Lorenzo Musetti is the highest ranked player in the field. The world number 23 will take on Taipei’s Chun Hsin Tseng in his opening Red Group match in front of his home fans. The Italian player will make his second appearance at teh Next Gen ATP Finals. In last year’s edition of the Milan tournament Musetti won one of his three matches in the round robin group.

Musetti won his first ATP title last July in Hamburg on clay beating Carlos Alcaraz for the biggest win of his career. The match between Musetti and Alcaraz was the youngest ATP Tour final since Bastad 2005 when Rafael Nadal beat Tomas Berdych. During the indoor season Musetti reached two consecutive semifinals in Sofia and Florence and beat Casper Ruud to advance to his first Masters 1000 quarter final in Paris Bercy before losing to Novak Djokovic.

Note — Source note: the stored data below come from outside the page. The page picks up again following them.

-- ==== Sys2Proof/Machine/State.lean ====
section
/-! DEFINITION. The state of the block as plain data (10_state.md R37), the reasons a step can stop, and reset. -/

namespace Sys2Proof.Machine

/-- The memory bank as byte cells in one canonical form: word `a` has its low byte at key `2 * a` and its high byte at
key `2 * a + 1` (20_memory.md R45; notes/assumptions/6.md). -/
abbrev Memory := List Host.Cell

/-- The two opcodes of `UnsupportedOpcode` (60_exceptions.md R175). -/
inductive UnsupportedOp where
  | rti
  | res
deriving DecidableEq, Repr

/-- A kind of fault with its info (60_exceptions.md R175). The first two are also the kinds of diagnostics (R176). -/
inductive FaultRecord where
  /-- Codes 1 and 2: RTI or RES executed, with the fetch address. -/
  | unsupportedOpcode (op : UnsupportedOp) (fetchAddr : Word)
  /-- Code 3: a TRAP vector outside `0x20` to `0x25`, with the fetch address. -/
  | unknownTrapVector (vect : Byte) (fetchAddr : Word)
  /-- Code 4: fetch of an address written after reset. -/
  | selfModifyingCode (fetchAddr : Word)
  /-- Code 5: PUTS or PUTSP found no terminator in 65,536 words; `start` is R0. -/
  | unterminatedString (start : Word)
  /-- Code 6: a read of a register that holds no value, with the fetch address. -/
  | unwrittenRegister (r : RegIdx) (fetchAddr : Word)
deriving DecidableEq, Repr

/-- The state of the block, of its host interface and of its ports. -/
structure State where
  /-- The implementation parameters (00_scope.md R6, R37): fixed, no step changes them (notes/assumptions/1.md). -/
  cfg : Config
  /-- `R0` to `R7` (10_state.md R20). -/
  regs : Vector Word 8
  /-- Whether each register holds a value; false only under `RESET_GPR = undefined` (R38; notes/assumptions/5.md). -/
  hasValue : Vector Bool 8
  /-- `PC` (R24): within `exec` it holds the fetch address plus 1. -/
  pc : Word
  /-- `COND`: N, Z, P in bits 2, 1, 0 (R26). -/
  cond : BitVec 3
  /-- `Mem[0..65535]`, the keyboard status and data words among them (20_memory.md R45; 10_state.md R32). -/
  mem : Memory
  /-- The running flag, cleared by HALT (R31). -/
  running : Bool
  /-- Addresses written after reset, strictly rising; used under `SMC_POLICY = fault` only (R33). -/
  written : List Nat
  /-- The sticky fault state (R34; 60_exceptions.md R178). -/
  fault : Option FaultRecord
  /-- The host has requested shutdown (70_reset_and_hazards.md R209). -/
  shutdown : Bool
  /-- The single-step gate is engaged (R208). -/
  gate : Bool
  /-- The answers the host's one input source is still to give, oldest first: no key, or a byte
  (20_memory.md R50; 43_trap.md R161; notes/assumptions/7.md). -/
  keys : List (Option Byte)
  /-- The console output stream so far, oldest first (43_trap.md R160). -/
  console : List Byte
  /-- The events of the diagnostic port so far, oldest first (60_exceptions.md R177). -/
  diags : List FaultRecord
deriving DecidableEq, Repr

/-- Why `step` takes no step. Each is a stop the spec describes; none leaves an effect. -/
inductive Fault where
  /-- Raised by `step` on a block whose sticky fault is set: "a faulted block stays faulted" (30_encoding.md R81). Safe. -/
  | alreadyFaulted (r : FaultRecord)
  /-- Raised by `step` while `running` is false: "a halted block stays halted" (R81). Safe. -/
  | halted
  /-- Raised by `step` after a shutdown request (R81; 70_reset_and_hazards.md R209). Safe. -/
  | shutDown
  /-- Raised by GETC, and by IN with `IN_MODE = echo`, when the host supplies no byte: the block is stuck
  (70_reset_and_hazards.md R213). Safe. -/
  | awaitingInput
deriving DecidableEq, Repr

/-- Why an instruction has no meaning here. -/
inductive Refusal where
  /-- Answered by `exec` for an instruction without a meaning; no arm of `exec` does. Safe. -/
  | notModelled (mnemonic : String)
deriving DecidableEq, Repr

/-- What a step, or one instruction's meaning, answers. -/
abbrev Result := Host.Outcome State Fault Refusal

/-- The state after reset with an image of origin `origin` and no words (10_state.md R38 to R42, R44). -/
def State.resetWith (cfg : Config) (origin : Word) : State where
  cfg := cfg
  regs := Vector.replicate 8 0#16
  hasValue := Vector.replicate 8 (match cfg.resetGpr with | .zero => true | .undefined => false)
  pc := origin
  cond := 0b010#3
  mem := []
  running := true
  written := []
  fault := none
  shutdown := false
  gate := false
  keys := []
  console := []
  diags := []

/-- Right after reset, with the spec's default parameters and no program. PC is the image's origin (R39); with no
image named the model takes `0x3000` (DESIGN CHOICE, notes/assumptions/2.md). -/
def State.reset : State := State.resetWith Config.default 0x3000#16

end Sys2Proof.Machine
end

Chun-Hsin Tseng was outside the top 200 last November. The Chinese Taipei player reached his career-high number 83 last August. Tseng made his Australian Open debut at the 2022 Australian Open as wild-card and qualified at Roland Garros. He achieved his first ATP Tour win at Los Cabos in 2022 and won three Challenger titles in Bengaluru and Murcia.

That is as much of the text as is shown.